Eden, who had seen me throwing up earlier, was concerned but quick thinking. She came in and asked if she should tell Erika who came up later, saw me in what felt like drifting in and out of conscious but was just a heavy sleep, and took care of my girls.
When I heard someone at my door, my weakness at pulling myself off the bed was a bit shocking and my head tremor was dramatic. Dad and one of his bishops had come to give me a blessing. In the blessing, they promised me strength and stamina to face the day and enjoy my children. Had it not been for my earlier experience, I wouldn't have believed them, but I leaned on those statements and even as the blessing closed I felt strength coming back to me little by little.

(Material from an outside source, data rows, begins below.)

-- ==== Sys2Proof/Laws/Regs.lean ====
section
/-!
SUPPORT. What the shared reads give after the shared writes: registers, cores, bit fields.
-/
namespace Sys2Proof.Machine

theorem regFind_regPut (r r' : Reg) (w : Word) (l : List (Reg × Word)) :
    regFind r' (regPut r w l) = if r' = r then some w else regFind r' l := by
  induction l with
  | nil => simp [regPut, regFind]
  | cons p l ih =>
    obtain ⟨a, b⟩ := p
    unfold regPut
    split
    · simp only [regFind]; split <;> simp_all
    · simp only [regFind, ih]
      split <;> split <;> simp_all

/-- A register read after a register write. -/
@[simp] theorem State.rd_wr (s : State) (r r' : Reg) (w : Word) :
    (s.wr r w).rd r' = if r' = r then w else s.rd r' := by
  simp only [State.rd, State.wr, regFind_regPut]
  split <;> simp

/-- A field write is a register write. -/
theorem State.wf_eq (s : State) (r : Reg) (hi lo v : Nat) : s.wf r hi lo v = s.wr r (setFld (s.rd r) hi lo v) := rfl

theorem State.count_eq (s : State) (r : Reg) (hi lo n : Nat) :
    s.count r hi lo n = s.wf r hi lo (satAdd (hi + 1 - lo) (s.rf r hi lo) n) := rfl

/-- Registers depend on the listed values and the fuses alone. -/
theorem State.rd_congr (s t : State) (r : Reg) (h : t.regs = s.regs) (hf : t.fuses = s.fuses) : t.rd r = s.rd r := by
  simp [State.rd, h, hf]

/-- A core read after a core write. -/
@[simp] theorem State.core_setCore (s : State) (e k : Nat) (c : Core) :
    (s.setCore e c).core k = if k = e then c else s.core k := by
  simp [State.core, State.setCore]

@[simp] theorem State.core_modCore (s : State) (e k : Nat) (f : Core → Core) :
    (s.modCore e f).core k = if k = e then f (s.core e) else s.core k := by
  simp [State.modCore]

theorem sget_foldl_sset {α : Type} [DecidableEq α] (d v : α) (es : List Nat) (m : SMap α) (k : Nat) :
    sget d (es.foldl (fun m e => sset d m e v) m) k = if k ∈ es then v else sget d m k := by
  induction es generalizing m with
  | nil => simp
  | cons a l ih =>
    simp only [List.foldl_cons, ih, List.mem_cons, sget_sset]
    by_cases h1 : k ∈ l <;> by_cases h2 : k = a <;> simp [h1, h2]

/-- Every core of a list holds what was written, every other core what it held. -/
@[simp] theorem State.core_setCores (s : State) (es : List Nat) (c : Core) (k : Nat) :
    (s.setCores es c).core k = if k ∈ es then c else s.core k := by
  simp [State.core, State.setCores, sget_foldl_sset]

theorem State.core_congr (s t : State) (k : Nat) (h : t.cores = s.cores) : t.core k = s.core k := by
  simp [State.core, h]

theorem testBit_setFld (w : Word) (hi lo v i : Nat) (h : lo ≤ hi) (_ : hi < 64) (hi' : i < 64) :
    bit (setFld w hi lo v) i = if lo ≤ i ∧ i ≤ hi then v.testBit (i - lo) else bit w i := by
  have hw := w.isLt
  unfold bit setFld
  simp only [BitVec.getLsbD_ofNat, hi', decide_true, Bool.true_and]
  have e : (w.toNat / 2 ^ (hi + 1)) * 2 ^ (hi + 1)
      = 2 ^ lo * (2 ^ (hi + 1 - lo) * (w.toNat / 2 ^ (hi + 1))) := by
    rw [← Nat.mul_assoc, ← Nat.pow_add, Nat.add_sub_of_le (by omega), Nat.mul_comm]
  rw [e, Nat.add_assoc, Nat.mul_comm (v % _), ← Nat.mul_add, Nat.add_comm]
  rw [Nat.testBit_two_pow_mul_add _ (Nat.mod_lt _ (Nat.two_pow_pos _))]
  rw [Nat.add_comm (v % _), Nat.testBit_two_pow_mul_add _ (Nat.mod_lt _ (Nat.two_pow_pos _))]
  simp only [Nat.testBit_mod_two_pow, Nat.testBit_div_two_pow, BitVec.getLsbD]
  by_cases h1 : i < lo
  · simp [h1, show ¬ lo ≤ i by omega]
  · by_cases h2 : i ≤ hi
    · simp [h1, show lo ≤ i by omega, h2, show i - lo < hi + 1 - lo by omega]
    · simp only [h1, h2, if_false, and_false, show ¬ (i - lo < hi + 1 - lo) by omega, decide_false]
      congr 1; omega

/-- A flag bit after a bit write. -/
theorem bit_setBit (w : Word) (i j : Nat) (b : Bool) (hi : i < 64) (hj : j < 64) :
    bit (setBit w i b) j = if j = i then b else bit w j := by
  unfold setBit
  rw [testBit_setFld w i i _ j (Nat.le_refl _) hi hj]
  by_cases h : j = i
  · subst h; cases b <;> simp [b2n]
  · rw [if_neg (by omega), if_neg h]

/-- A field reads what was written to it, cut to its width. -/
theorem fld_setFld (w : Word) (hi lo v : Nat) (h : lo ≤ hi) (hhi : hi < 64) :
    fld (setFld w hi lo v) hi lo = v % 2 ^ (hi + 1 - lo) := by
  apply Nat.eq_of_testBit_eq
  intro i
  simp only [fld, Nat.testBit_mod_two_pow, Nat.testBit_div_two_pow]
  by_cases hi1 : i < hi + 1 - lo
  · have := testBit_setFld w hi lo v (i + lo) h hhi (by omega)
    simp only [bit, BitVec.getLsbD] at this
    rw [this, if_pos ⟨by omega, by omega⟩, Nat.add_sub_cancel]
  · simp [hi1]

/-- A field is not changed by a write to another field. -/
theorem fld_setFld_ne (w : Word) (hi lo v hi' lo' : Nat) (h : lo ≤ hi) (hhi : hi < 64) (hhi' : hi' < 64)
    (hd : hi' < lo ∨ hi < lo') : fld (setFld w hi lo v) hi' lo' = fld w hi' lo' := by
  apply Nat.eq_of_testBit_eq
  intro i
  simp only [fld, Nat.testBit_mod_two_pow, Nat.testBit_div_two_pow]
  by_cases hi1 : i < hi' + 1 - lo'
  · have := testBit_setFld w hi lo v (lo' + i) h hhi (by omega)
    simp only [bit, BitVec.getLsbD] at this
    simp only [hi1, decide_true, Bool.true_and]
    rw [Nat.add_comm i lo', this, if_neg (by omega)]
  · simp [hi1]

end Sys2Proof.Machine
end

The time now, is almost 11:00am and I'm amazed to think all of this has happened in just a three hour time span but it did happen. I want to openly express my appreciation to Heavenly Father, for the way He showed me He is aware of me and will take over after I've done all I can do- whether through Himself like he did today or by those who He inspires to do His work- like He's done for the past few years. He is in the subtle and the dramatic- I want to remember that better and longer. I believe the power of the atonement and the Savior's power over the body healed me today and I know that this same power will heal me totally and permanently at the resurrection. Because of that, I can have a 'patience of hope in our Lord Jesus Christ' that will 'in the sight of God our Father' continually bless my life and the life of those I love.